Tuesday, June 16, 2015

"A First Class Problem"


My familiarity with this idea derives from baseball.  An example of a “First-Class Problem” in baseball is a situation in which a team finds itself with a surfeit of starting pitching. 

Why is that a problem?  Because, with the standard five-man rotation – that maximum allows the selected five pitchers to get in enough regular work to stay sharp – if you have six of seven viable starting pitchers, the difficulty arises in determining which five of those starting pitchers to employ. 

This is a problem most baseball managers would appreciate, in contrast to needing five reliable starting pitchers and, like the current Dodgers, having, at the best of times, two or three.  That’s why they call it a “First-Class Problem.”  It is unquestionably a problem – determining which five pitchers to employ – but it is a problem that all baseball teams would happily like to have.

Exhale. 

Not you, me.

How does the “First-Class Problem” idea apply in the blog writing arena?

Well, sir… or madam… the counterpart in this undertaking to not having enough starting pitching is not having a viable story to work on.  And by “viable”, I mean a story that is unequivocally worth communicating.

You would think that if you have given yourself the assignment of producing five posts a week, the most difficult challenge in that undertaking would be…

“What am I going to write about?”

You would imagine that the ongoing quest for material would be your thorniest difficulty.  You are sitting at your computer, ready to begin, only to realize that your mind is entirely blank.  

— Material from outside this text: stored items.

-- ==== Sys2Proof/Laws/PerInstr.lean ====
section
/-! SUPPORT. Per command: a well-formed command names only units that the block has. -/

namespace Sys2Proof

/-- A unit that a command names. -/
inductive UnitRef where
  | cluster (n : Nat)
  | channel (n : Nat)
  | queue (n : Nat)
  | inst (n : Nat)
  | link (n : Nat)
  | member (n : Nat)
  | testUnit (n : Nat)
  | agent (n : Nat)
  | line (n : Nat)
  | threshold (n : Nat)
  | timer (n : Nat)
  | domain (n : Nat)
  | requester (arb n : Nat)
  deriving DecidableEq, Repr

/-- The block has the unit: 16 clusters with 32 channels and two Mirrors each, 2^22 queues, 4,096 instances, 3 links, 4 members,
19 test units, 3 agents, 256 lines, 64 thresholds, 32 interval timers, 28 domains. -/
def UnitRef.present : UnitRef → Bool
  | .cluster n => decide (n < 16)
  | .channel n => decide (n < 34)
  | .queue n => decide (n < 2 ^ 22)
  | .inst n => decide (n < 4096)
  | .link n => decide (n < 3)
  | .member n => decide (n < 4)
  | .testUnit n => decide (n < 19)
  | .agent n => decide (n < 3)
  | .line n => decide (n < 256)
  | .threshold n => decide (n < 64)
  | .timer n => decide (n < 32)
  | .domain n => decide (n < 28)
  | .requester a n => decide (n < requesters a)

/-- The units that a command names. -/
def Instr.units : Instr → List UnitRef
  | .createInstance => []
  | .modifyInstance => []
  | .quiesceInstance => []
  | .drainOrSquash => []
  | .resetInstance => []
  | .destroyInstance => []
  | .createQueue => []
  | .modifyQueue => []
  | .destroyQueue => []
  | .moveQueue => []
  | .stage => []
  | .commit => []
  | .startDirtyLog => []
  | .harvestDirtyLog => []
  | .stopDirtyLog => []
  | .evmUpdate => []
  | .setTimebase => []
  | .fedJoin => []
  | .fedLeave => []
  | .rest => []
  | .readTelemetry => []
  | .adminDoorbellRead => []
  | .adminDoorbellResponse _ _ => []
  | .adminSlotReadResponse _ _ => []
  | .adminRecordAck _ _ => []
  | .admMemCeil _ => []
  | .pollDue iid => [.inst iid]
  | .rootSwapResponse _ _ => []
  | .leafSwapResponse _ _ => []
  | .doorbellLineReadResponse _ _ => []
  | .pollAccessCeil _ => []
  | .ctxFetchResponse _ _ => []
  | .ctxFetchCeil qid => [.queue qid]
  | .ctxWriteBackAck _ _ => []
  | .contextWriteBack qid => [.queue qid]
  | .bind home clu slot => [.cluster home, .cluster clu, .channel slot]
  | .promotion qid => [.queue qid]
  | .slotReadResponse _ _ => []
  | .slotReread qid => [.queue qid]
  | .tornCeilReached qid => [.queue qid]
  | .slotReadCeil _ => []
  | .copy clu slot => [.cluster clu, .channel slot]
  | .gather clu slot => [.cluster clu, .channel slot]
  | .scatter clu slot => [.cluster clu, .channel slot]
  | .sglist clu slot => [.cluster clu, .channel slot]
  | .fill clu slot => [.cluster clu, .channel slot]
  | .check clu slot => [.cluster clu, .channel slot]
  | .piInsert clu slot => [.cluster clu, .channel slot]
  | .piStrip clu slot => [.cluster clu, .channel slot]
  | .piVerify clu slot => [.cluster clu, .channel slot]
  | .link clu slot => [.cluster clu, .channel slot]
  | .fence clu slot => [.cluster clu, .channel slot]
  | .fenceComplete clu slot => [.cluster clu, .channel slot]
  | .signal clu slot => [.cluster clu, .channel slot]
  | .signalPulse clu slot => [.cluster clu, .channel slot]
  | .wait clu slot => [.cluster clu, .channel slot]
  | .waitFlagSeen clu _ => [.cluster clu]
  | .waitTimeout clu slot => [.cluster clu, .channel slot]
  | .nop clu slot => [.cluster clu, .channel slot]
  | .parkTest clu slot => [.cluster clu, .channel slot]
  | .parkCeil clu slot => [.cluster clu, .channel slot]
  | .poolLineGrant clu => [.cluster clu]
  | .readRequestIssue clu slot _ _ => [.cluster clu, .channel slot]
  | .writeRequestIssue clu slot _ => [.cluster clu, .channel slot]
  | .lensHoldExpiry clu slot => [.cluster clu, .channel slot]
  | .readResponse _ _ => []
  | .writeAck _ _ => []
  | .dataReadCeil _ => []
  | .dataWriteCeil _ => []
  | .recordWriteCeil _ => []
  | .recordGiveUp _ _ => []
  | .beatCeil _ _ => []
  | .holdCeil arb req => [.requester arb req]
  | .forcedWin arb req => [.requester arb req]
  | .quarantineEnd _ => []
  | .replayBackoffEnd clu slot _ => [.cluster clu, .channel slot]
  | .fabMaxExceeded clu slot => [.cluster clu, .channel slot]
  | .releaseLimit clu slot => [.cluster clu, .channel slot]
  | .slotRetired clu slot => [.cluster clu, .channel slot]
  | .descriptorPlaced clu => [.cluster clu]
  | .storeBridgeTransfer => []
  | .loafRelease clu slot => [.cluster clu, .channel slot]
  | .checkpointStored clu slot => [.cluster clu, .channel slot]
  | .ckptCeil clu slot => [.cluster clu, .channel slot]
  | .completionRecord qid => [.queue qid]
  | .abandonedRecord qid => [.queue qid]
  | .completionRecordAck _ _ => []
  | .noticeDelayExpiry qid => [.queue qid]
  | .noticeAck _ _ => []
  | .instanceQuiet iid => [.inst iid]
  | .quiesceTimeout => []
  | .queueDrainEnd qid => [.queue qid]
  | .errorLogWrite => []
  | .errorLogAck _ _ => []
  | .dirtyLogRecordWrite => []
  | .filterSweepDone => []
  | .occupancySample => []
  | .thresholdEval t => [.threshold t]
  | .intervalTimerExpiry k => [.timer k]
  | .evInEdge i _ => [.line i]
  | .evmSourcePulse _ => []
  | .rateMergedEdge line => [.line line]
  | .stuckCeil line => [.line line]
  | .refclkLost => []
  | .pllWindowEnd _ _ => []
  | .pllTapLost _ => []
  | .pllLockCeil _ => []
  | .muxHangCeil domain => [.domain domain]
  | .suspectClear domain => [.domain domain]
  | .pwAckToggle => []
  | .pwAckCeil => []
  | .pLevelChange w => [.agent w.agent]
  | .clkGateWrite w => [.agent w.agent]
  | .clusterClockStop clu => [.cluster clu]
  | .restIdleMet => []
  | .restTimeout => []
  | .restEntry => []
  | .wake _ => []
  | .wakeTimer => []
  | .wakeRun => []
  | .rstNFall => []
  | .rstNRise => []
  | .bringupEnd _ => []
  | .modeReqRun w => [.agent w.agent]
  | .modeReqConfigure w => [.agent w.agent]
  | .modeReqTest w => [.agent w.agent]
  | .modeTransitionDone => []
  | .registerWrite w => [.agent w.agent]
  | .seqWriteBack w => [.agent w.agent]
  | .errFatalWriteBack w => [.agent w.agent]
  | .lockSetup w => [.agent w.agent]
  | .indClaim w => [.agent w.agent]
  | .indDataRead r => [.agent r.agent]
  | .indDataWrite w => [.agent w.agent]
  | .tbLoRead r => [.agent r.agent]
  | .tbAdjWrite w => [.agent w.agent]
  | .tbRateWrite w => [.agent w.agent]
  | .admQEnableSet w => [.agent w.agent]
  | .admQEnableClear w => [.agent w.agent]
  | .eccInj w => [.agent w.agent]
  | .evmWflagWrite w => [.agent w.agent]
  | .evmLineCtlWrite w => [.agent w.agent]
  | .fedResyncWrite w => [.agent w.agent]
  | .dbgMemGo w => [.agent w.agent]
  | .dbgPollGo w => [.agent w.agent]
  | .pllRestart w => [.agent w.agent]
  | .mbistGo w => [.agent w.agent]
  | .mbistRunDone _ => []
  | .tstRun w => [.agent w.agent]
  | .tstInj w => [.agent w.agent]
  | .regAccessCeil agent _ => [.agent agent]
  | .regParityFault _ _ _ => []
  | .shadowScrub _ _ => []
  | .agentReset agent => [.agent agent]
  | .fabricCredit port _ => [.cluster port]
  | .train lk _ => [.link lk]
  | .manifest lk _ => [.link lk]
  | .heartbeat lk _ => [.link lk]
  | .time lk _ => [.link lk]
  | .config lk _ => [.link lk]
  | .configAck lk _ => [.link lk]
  | .doorbell lk _ => [.link lk]
  | .fenceFrame lk _ => [.link lk]
  | .ack lk _ => [.link lk]
  | .heartbeatSend => []
  | .witnessRead member => [.member member]
  | .witnessReadResponse _ _ => []
  | .selfFence => []
  | .adoptionStart member => [.member member]
  | .joinCeil => []
  | .linkRetryCeil lk => [.link lk]
  | .linkResendLimit lk => [.link lk]
  | .linkIdleErrLimit lk => [.link lk]
  | .linkRxKindZero lk => [.link lk]
  | .tailLineReadResponse _ _ => []
  | .imageReadResponse _ _ => []
  | .adminSlotReread => []
  | .quietPoint => []
  | .commitCeil => []
  | .telemetryWriteCeil _ => []
  | .dbgMemCeil _ => []
  | .tstRequestCeil _ => []
  | .witnessReadCeil _ => []
  | .ackSend lk => [.link lk]
  | .rxOk lk => [.link lk]
  | .syncGained unit => [.testUnit unit]
  | .syncLost unit => [.testUnit unit]
  | .evInFall i => [.line i]
  | .wakeRestart => []
  | .pollAccessIssue iid => [.inst iid]
  | .datapathBeat clu => [.cluster clu]
  | .sClassRead r => [.agent r.agent]

end Sys2Proof

section
set_option Elab.async false

namespace Sys2Proof.Laws.NamesUnits

open Sys2Proof

/-- A well-formed command names units that exist. -/
def Statement (i : Instr) : Prop := i.wf = true → ∀ n ∈ i.units, n.present = true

A blog writer’s hauntingest nightmare, right?  Or any communicator’s.

“Good evening, ladies and gentlemen,

…………………………………….”

Nothing. 

The opposite of that, of course, would be having an idea.  You come up with a workable story premise, and off you go.  It’s as simple as that.



Except… (My voice rising Talmucially on the “…cept”)

“Ex-ceh-ept…”

There is more to it than that.

Okay, so, like, yesterday, I had an idea.  Hooray.  Like the president used to be, I was

“Fired up and ready to go.”

What had I chosen to write about?  Well, I had recently re-watched The Crimson Pirate on TCM and it occurred to me that this movie was deliriously bursting with life, as compared to current action movies that are full of computer-generated pyrotechnics, but they somehow leave the audience – if the audience is me at least – unengaged.  (Or is it dis­-engaged?  Whatever it is.  The opposite of engaged.  There was also supposed to be an adjective before “unengaged”, but I could not think of a good one.)

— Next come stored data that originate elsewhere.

/-- What a write-back asks for. -/
theorem State.writeBack_asks {s t : State} {qid : Nat} {w : Way} (hw : wayOf s qid = some w) (hf : s.fatal = false) (hc : ctxOn s = true)
    (hb : assocGet s.ctxWb qid = some s.nomNs) (ht : t = s.writeBack w) :
    Offered t (.ctxWriteBack qid) true (ctxAddr s qid) 128 (bytesOfWords w.ctx.toWords) ∧
    assocGet t.ctxWb qid = some s.nomNs ∧ PortsOnly { s with ctxWb := t.ctxWb } t := by
  obtain rfl : w.qid = qid := by simpa using List.find?_some hw
  have hx : w.ctx = (ctxOf s w.qid).getD w.ctx := by
    rw [ctxOf, hw]
    rfl
  obtain ⟨m, hm, ht⟩ : ∃ m, assocGet m w.qid = some s.nomNs ∧ t = ((({ s with ctxWb := m } : State).bankAccess w.qid 5).service
      (mkHeld (.ctxWriteBack w.qid) w.qid true (ctxAddr s w.qid) 128 (sharedAttrs s 0) (bytesOfWords w.ctx.toWords) 0)) := by
    unfold State.writeBack at ht
    rw [if_neg (by simp [hc])] at ht
    dsimp only at ht
    split at ht
    · exact ⟨s.ctxWb, hb, by rw [hx]; exact ht⟩
    · exact ⟨assocPut s.ctxWb w.qid s.nomNs, assocGet_assocPut _ _ _, by rw [hx]; exact ht⟩
  have hp : PortsOnly { s with ctxWb := m } t := by
    rw [ht]
    exact (PortsOnly.bankAccess _ _ _).trans (PortsOnly.service _ _)
  have hwb : t.ctxWb = m := by
    obtain ⟨_, _, _, _, _, _, e⟩ := hp
    rw [e]
  refine ⟨?_, hwb ▸ hm, hwb ▸ hp⟩
  rw [ht]
  exact (Asked.service (s := ({ s with ctxWb := m } : State).bankAccess w.qid 5) hf rfl).offered

/-- Settles O15: answers to fetches by what they bring, the choice of the victim, and write-backs as they begin and are answered. -/
theorem contextTransfers : Obligations.ContextTransfers := by
  refine ⟨?_, ?_, ?_, ?_, ?_, ?_, ?_, ?_, ?_, ?_, ?_⟩
  · intro s aid a ans qid k ha hp hf hc hans hq hm hk
    have hu := PortsOnly.dropDrain s a.aid
    obtain ⟨eq, em, ek⟩ := hu.ctxPlace qid
    exact ⟨_, (ctxFetchResponse_clean ha hp hf hc hans).trans (congrArg _ (State.placeFetched_free (by rw [eq, hq]) (em.trans hm)
      (ek.trans hk))), Released.dropDrain s a.aid, hu⟩
  · intro s aid a ans qid ha hp hf hc hans hq hm hk
    have hu := PortsOnly.dropDrain s a.aid
    obtain ⟨eq, em, ek⟩ := hu.ctxPlace qid
    have he := (ctxFetchResponse_clean ha hp hf hc hans).trans (congrArg Host.Outcome.next
      (State.placeFetched_full (by rw [eq]; exact hq) (em.trans hm) (ek.trans hk)))
    refine ⟨_, Released.dropDrain s a.aid, hu, fun w hv hd => ?_, fun w hv hd => ?_, fun hv => ?_⟩
    · rw [he, hv]
      simp [hd]
    · rw [he, hv]
      simp [hd]
    · rw [he, hv]
  · intro s qid w hn hb hq hk hv hd hw hc
    exact ⟨State.startFetch_evict hn hb hq hk hv hd hw hc, State.evict_quiet⟩
  · intro s qid w hv
    exact victim_spec hv
  · intro s aid a ans qid ha hp hf hc h0 hr
    obtain ⟨hrel, hports, hsame, hquar⟩ := State.readEnds_drain s a ans
    obtain ⟨ho, hk, hrt, ht⟩ := State.logErr_serviceAgain hports hf rfl
    refine ⟨_, (ctxFetchResponse_error ha hp hf hc h0).trans (by rw [if_pos hr]; rfl), hrt _ hrel, ho, fun hl => hk.trans (hsame (.inr hl)),
      fun hl => ⟨hk.trans (hquar h0 hl).1, hrt _ hrel⟩, ht⟩
  · intro s aid a ans qid ha hp hf hc h0 hr
    obtain ⟨hrel, hports, -, -⟩ := State.readEnds_drain s a ans
    refine ⟨_, (ctxFetchResponse_error ha hp hf hc h0).trans (by rw [if_neg (by simp [hr])]), ?_⟩
    generalize (s.readEnds a ans).drainHeld = u at *
    obtain ⟨_, _, e⟩ := State.fetchFailed_eq u qid (s.nomNs + fetchCeilNs s) (ctxErr s a qid 3 0x4E (codeSeen ans.code)
      (codeSeen ans.code).toNat)
    rw [e]
    generalize u.quar = q at hports
    obtain ⟨_, _, _, _, _, _, rfl⟩ := hports
    exact ⟨hrel, assocGet_assocPut _ _ _, _, _, _, _, _, _, rfl⟩
  · intro s aid a ans qid ha hp hc
    show execCtxFetchResponse aid ans s = _
    simp [execCtxFetchResponse, ha, hp, hc]
  · intro s qid w hw
    simp [State.ctxArrived, hw]
  · intro s aid a code qid ha hp hf h0 hw hc _
    have hu := PortsOnly.dropDrain s a.aid
    have hrel := Released.dropDrain s a.aid
    have ht := ctxWriteBackAck_good ha hp hf h0
    generalize (s.dropAccess a.aid).drainHeld = u at *
    obtain ⟨_, _, _, _, _, _, rfl⟩ := hu
    refine ⟨_, ht.trans (congrArg _ (State.writtenBack_eq (by exact hw) (by exact hc))), hrel, ⟨_, _, _, _, _, _, rfl⟩, ?_, fun r => ?_⟩
    · refine (find_map_qid _ (Way.acked_qid qid a.data) s.ways qid).trans (Option.map_congr fun w hw' => ?_)
      exact if_pos (by simpa using List.find?_some hw')
    · refine (congrArg _ (find_map_qid _ (Way.acked_qid qid a.data) s.ways r)).trans ?_
      simp [ctxOf, wayOf, Way.acked_ctx, Function.comp_def]
  · intro s aid a code qid ha hp hf h0 hr
    have hu := PortsOnly.dropDrain s a.aid
    have hrel := Released.dropDrain s a.aid
    refine ⟨_, ctxWriteBackAck_device ha hp hf h0 hr, ?_⟩
    generalize (s.dropAccess a.aid).drainHeld = u at *
    obtain ⟨_, _, e⟩ := State.wbFailed_eq u qid (s.nomNs + fetchCeilNs s) (ctxErr s a qid 3 0x4F (codeSeen code) (codeSeen code).toNat)
    rw [e]
    obtain ⟨_, _, _, _, _, _, rfl⟩ := hu
    exact ⟨hrel, find_upd (fun w : Way => w.qid == qid) (fun w => { w with wbFault := true, dirty := true }) (fun _ h => h) s.ways,
      assocGet_assocPut _ _ _, _, _, _, _, _, _, rfl⟩
  · intro s qid w hq hw ha hfed hs hd hb hwb hm hc hdue
    obtain ⟨ho, hg, hports⟩ := State.writeBack_asks (s := { s with ctxWb := assocPut s.ctxWb qid s.nomNs }) hw ha.1 hc
      (assocGet_assocPut _ _ _) rfl
    exact ⟨_, contextWriteBack_begins hq hw ha hfed hs hd hb hwb hm hdue, ho, hg, hports⟩

end Sys2Proof.Machine
end

section
/-! PROOFS. The check byte of a word (06 R213 to R215, R257). -/

namespace Sys2Proof.Machine

theorem bit_xor {n : Nat} (a b : BitVec n) (i : Nat) : bit (a ^^^ b) i = (bit a i ^^ bit b i) := by
  simp only [bit_eq, BitVec.getLsbD_xor]

/-- A word without an error. -/
theorem xor_no_error {n : Nat} (x : BitVec n) : x ^^^ 0 = x := BitVec.xor_zero

/-- The positions of the set bits of a sum of words add up. -/
theorem secdedXor_xor (d e : W64) : secdedXor (d ^^^ e) = secdedXor d ^^^ secdedXor e := by
  have go : ∀ (ps : List (Nat × Nat)) (x y : Nat),
      ps.foldl (fun s p => if bit (d ^^^ e) p.2 then s ^^^ p.1 else s) (x ^^^ y) =
        ps.foldl (fun s p => if bit d p.2 then s ^^^ p.1 else s) x ^^^ ps.foldl (fun s p => if bit e p.2 then s ^^^ p.1 else s) y := by
    intro ps
    induction ps with
    | nil => intro x y; rfl
    | cons p ps ih =>
      intro x y
      simp only [List.foldl_cons]
      rw [← ih]
      congr 1
      rw [bit_xor]
      cases bit d p.2 <;> cases bit e p.2 <;> simp [Nat.xor_comm, Nat.xor_left_comm]
  exact go _ 0 0

theorem secdedXor_lt (d : W64) : secdedXor d < 128 := by
  have go : ∀ (ps : List (Nat × Nat)) (x : Nat), x < 2 ^ 7 → (∀ p ∈ ps, p.1 < 2 ^ 7) →
      ps.foldl (fun s p => if bit d p.2 then s ^^^ p.1 else s) x < 2 ^ 7 := by
    intro ps
    induction ps with
    | nil => intro x hx _; exact hx
    | cons p ps ih =>
      intro x hx hp
      refine ih _ (?_ : (if bit d p.2 then x ^^^ p.1 else x) < 2 ^ 7) (fun q hq => hp q (List.mem_cons_of_mem _ hq))
      split
      · exact Nat.xor_lt_two_pow hx (hp p List.mem_cons_self)
      · exact hx
  exact go _ 0 (by decide) (by decide +kernel)

/-- Parities add up. -/
theorem oddParity_xor {n : Nat} (a b : BitVec n) : oddParity (a ^^^ b) = (oddParity a ^^ oddParity b) := by
  have go : ∀ (is : List Nat) (x y : Bool), is.foldl (fun p i => p ^^ bit (a ^^^ b) i) (x ^^ y) =
      (is.foldl (fun p i => p ^^ bit a i) x ^^ is.foldl (fun p i => p ^^ bit b i) y) := by
    intro is
    induction is with
    | nil => intro x y; rfl
    | cons i is ih =>
      intro x y
      simp only [List.foldl_cons]
      rw [← ih, bit_xor]
      congr 1
      cases x <;> cases y <;> cases bit a i <;> cases bit b i <;> rfl
  exact go _ false false

/-- The eighth check bit makes the parity of a word with its check bits even (06 R214). -/
theorem oddParity_check (d : W64) : oddParity (secdedCheck d) = oddParity d := by
  have h : ∀ x < 128, ∀ b : Bool, oddParity (BitVec.ofNat 8 (x + 128 * flag b)) = (oddParity (BitVec.ofNat 7 x) ^^ b) := by
    decide +kernel
  rw [secdedCheck, h _ (secdedXor_lt d)]
  cases oddParity d <;> cases oddParity (BitVec.ofNat 7 (secdedXor d)) <;> rfl

theorem secdedCheck_low (d : W64) : (secdedCheck d).toNat % 128 = secdedXor d := by
  have := secdedXor_lt d
  rw [secdedCheck, BitVec.toNat_ofNat]
  omega

/-- The syndrome of a word with its check byte, either with an error, is that of the error alone (06 R215). -/
theorem secdedSyndrome_error (d e : W64) (f : Byte) :
    secdedSyndrome (d ^^^ e) (secdedCheck d ^^^ f) = secdedSyndrome e f := by
  unfold secdedSyndrome
  rw [secdedXor_xor, BitVec.toNat_xor, show (128 : Nat) = 2 ^ 7 from rfl, Nat.xor_mod_two_pow, show (2 ^ 7 : Nat) = 128 from rfl,
    secdedCheck_low, Nat.xor_comm (secdedXor d) (secdedXor e), Nat.xor_assoc, ← Nat.xor_assoc (secdedXor d), Nat.xor_self, Nat.zero_xor]

theorem oddParity_error (d e : W64) (f : Byte) :
    (oddParity (d ^^^ e) ^^ oddParity (secdedCheck d ^^^ f)) = (oddParity e ^^ oddParity f) := by
  rw [oddParity_xor, oddParity_xor, oddParity_check]
  cases oddParity d <;> cases oddParity e <;> cases oddParity f <;> rfl

/-- A word with the bit flipped that stands at position n, or as it is where a check bit stands there (06 R215). -/
def flippedAt (w : W64) (n : Nat) : W64 :=
  match secdedPositions.findIdx? (· == n) with
  | some i => w ^^^ BitVec.ofNat 64 (2 ^ i)
  | none => w

theorem flippedAt_data {n i : Nat} (w : W64) (h : secdedPositions.findIdx? (· == n) = some i) :
    flippedAt w n = w ^^^ BitVec.ofNat 64 (2 ^ i) := by
  unfold flippedAt
  rw [h]

theorem flippedAt_check {n : Nat} (w : W64) (h : secdedPositions.findIdx? (· == n) = none) : flippedAt w n = w := by
  unfold flippedAt
  rw [h]

/-- What decoding makes of an error e in the data and f in the check byte depends on the error alone. -/
theorem secdedDecode_error (d e : W64) (f : Byte) :
    secdedDecode (d ^^^ e) (secdedCheck d ^^^ f) =
      if secdedSyndrome e f = 0 then (d ^^^ e, if oddParity e ^^ oddParity f then .corrected else .clean)
      else if (oddParity e ^^ oddParity f) && decide (secdedSyndrome e f ≤ 71) then
        (flippedAt (d ^^^ e) (secdedSyndrome e f), .corrected)
      else (d ^^^ e, .uncorrectable) := by
  unfold secdedDecode
  simp only [secdedSyndrome_error, oddParity_error]
  rfl

/-- The syndrome of one flipped data bit is its position. -/
theorem secdedSyndrome_data : ∀ i < 64, secdedSyndrome (BitVec.ofNat 64 (2 ^ i)) 0 ≠ 0 ∧ secdedSyndrome (BitVec.ofNat 64 (2 ^ i)) 0 ≤ 71 ∧
    secdedPositions.findIdx? (· == secdedSyndrome (BitVec.ofNat 64 (2 ^ i)) 0) = some i ∧ oddParity (BitVec.ofNat 64 (2 ^ i)) = true := by
  decide +kernel

theorem secdedSyndrome_zero : secdedSyndrome 0 0 = 0 := by decide +kernel

theorem secdedSyndrome_three : secdedSyndrome 0 3 ≠ 0 := by decide +kernel

theorem oddParity_zero : oddParity (0 : W64) = false := by decide +kernel

theorem oddParity_zero_check : oddParity (0 : Byte) = false := by decide +kernel

theorem oddParity_three_check : oddParity (3 : Byte) = false := by decide +kernel

theorem secdedDecode_clean (d : W64) : secdedDecode d (secdedCheck d) = (d, .clean) := by
  have h := secdedDecode_error d 0 0
  rw [xor_no_error, xor_no_error, if_pos secdedSyndrome_zero, oddParity_zero, oddParity_zero_check] at h
  exact h

theorem secdedDecode_inverted (d : W64) : (secdedDecode d (secdedCheck d ^^^ 3)).2 = .uncorrectable := by
  have h := secdedDecode_error d 0 3
  rw [xor_no_error, if_neg secdedSyndrome_three, oddParity_zero, oddParity_three_check] at h
  rw [h]
  rfl

theorem secdedDecode_data (d : W64) (i : Nat) (hi : i < 64) :
    secdedDecode (d ^^^ BitVec.ofNat 64 (2 ^ i)) (secdedCheck d) = (d, .corrected) := by
  obtain ⟨h0, hle, hx, hp⟩ := secdedSyndrome_data i hi
  have h := secdedDecode_error d (BitVec.ofNat 64 (2 ^ i)) 0
  rw [xor_no_error, if_neg h0, if_pos (by rw [hp, oddParity_zero_check, decide_eq_true hle]; rfl), flippedAt_data _ hx, BitVec.xor_assoc,
    BitVec.xor_self] at h
  exact h.trans (by rw [BitVec.xor_zero])

theorem secdedDecode_check (d : W64) (j : Nat) (hj : j < 8) :
    secdedDecode d (secdedCheck d ^^^ BitVec.ofNat 8 (2 ^ j)) = (d, .corrected) := by
  have hs : ∀ j < 8, (secdedSyndrome 0 (BitVec.ofNat 8 (2 ^ j)) = 0 ∨ secdedSyndrome 0 (BitVec.ofNat 8 (2 ^ j)) ≤ 71) ∧
      secdedPositions.findIdx? (· == secdedSyndrome 0 (BitVec.ofNat 8 (2 ^ j))) = none ∧
      (oddParity (0 : W64) ^^ oddParity (BitVec.ofNat 8 (2 ^ j))) = true := by
    decide +kernel
  obtain ⟨hle, hx, hp⟩ := hs j hj
  have h := secdedDecode_error d 0 (BitVec.ofNat 8 (2 ^ j))
  rw [xor_no_error, hp, flippedAt_check _ hx] at h
  rw [h]
  split
  · rfl
  · rw [if_pos (by simpa using hle.resolve_left (by assumption))]

theorem secdedDecode_double (d : W64) (i k : Nat) (hi : i < 64) (hk : k < 64) (hn : i ≠ k) :
    (secdedDecode (d ^^^ BitVec.ofNat 64 (2 ^ i) ^^^ BitVec.ofNat 64 (2 ^ k)) (secdedCheck d)).2 = .uncorrectable := by
  obtain ⟨_, _, hx, hp⟩ := secdedSyndrome_data i hi
  obtain ⟨_, _, hy, hq⟩ := secdedSyndrome_data k hk
  have h := secdedDecode_error d (BitVec.ofNat 64 (2 ^ i) ^^^ BitVec.ofNat 64 (2 ^ k)) 0
  have hs : secdedSyndrome (BitVec.ofNat 64 (2 ^ i) ^^^ BitVec.ofNat 64 (2 ^ k)) 0 ≠ 0 := by
    intro h0
    have e : secdedXor (BitVec.ofNat 64 (2 ^ i)) = secdedXor (BitVec.ofNat 64 (2 ^ k)) := by
      rw [secdedSyndrome, secdedXor_xor] at h0
      exact Nat.xor_eq_zero_iff.1 (by simpa using h0)
    unfold secdedSyndrome at hx hy
    rw [e] at hx
    exact hn (Option.some.inj (hx.symm.trans hy))
  rw [xor_no_error, if_neg hs, oddParity_xor, hp, hq] at h
  rw [BitVec.xor_assoc, h]
  rfl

That, I believed, was a story.  Although I had written similar laments of this nature before.  “Oh, the past!  The glorious past!”

Barely and hour before I was about to begin, a more all-encompassing perspective came to mind, involving the experience of an identifiable “shared humanity” in entertainment that, albeit in altered packaging, continues to appear today, thus invalidating the overworked complaint that things are no longer what they were.

Whew!  I thought.  A welcome reprieve from yet another rendition of  “I’m old, and everything’s worse.”

The thing is…

… and here comes the confession – and I ask you to think while you consider this confession, how courageous I am for publically confessing it –

If that all-encompassing perspective had not occurred to me,

I was fully prepared to write the whinier version.

I know.  A flawed hero.  What can I tell you?

Let me explain how the foregoing aligns with my opening paragraphs.

Having an idea for a blog post is better than not having an idea for a blog post. 

Whether to write it or not appears to be a “First-Class Problem.”

It turns out, however,

That it isn’t.

Not if you can write.

Because – and this insight came only recently to my attention…

If you can write – if you have the professional chops to put things on paper, and the interest to do so, and the experience of having done numerous times in the past, and, yeah – he added embarrassedly – a natural gift for writing, then it turns out…

That you can write anything.

Including a not so spectacular idea.

That’s the “problem” element of the “First-Class Problem.”

You can write the thing.  Whether you ought to or not.

You know that saying,

“It’s like putting lipstick on a pig”?

If you know how to write…

You can actually do that.

Consider filmmakers, or authors, or painters, or playwrights that you admire.  Have you ever heard yourself responding to their latest offering by saying,

“It is not their best work”?

It is possible – though there are admittedly other explanations – that you have just experienced a recognized professional – possibly one of even the highest caliber – who, when immersing themselves in a project, had confused their stylistic abilities, which were formidable, with their selected idea, theme or concept they had chosen to apply those stylistic abilities to, which was not.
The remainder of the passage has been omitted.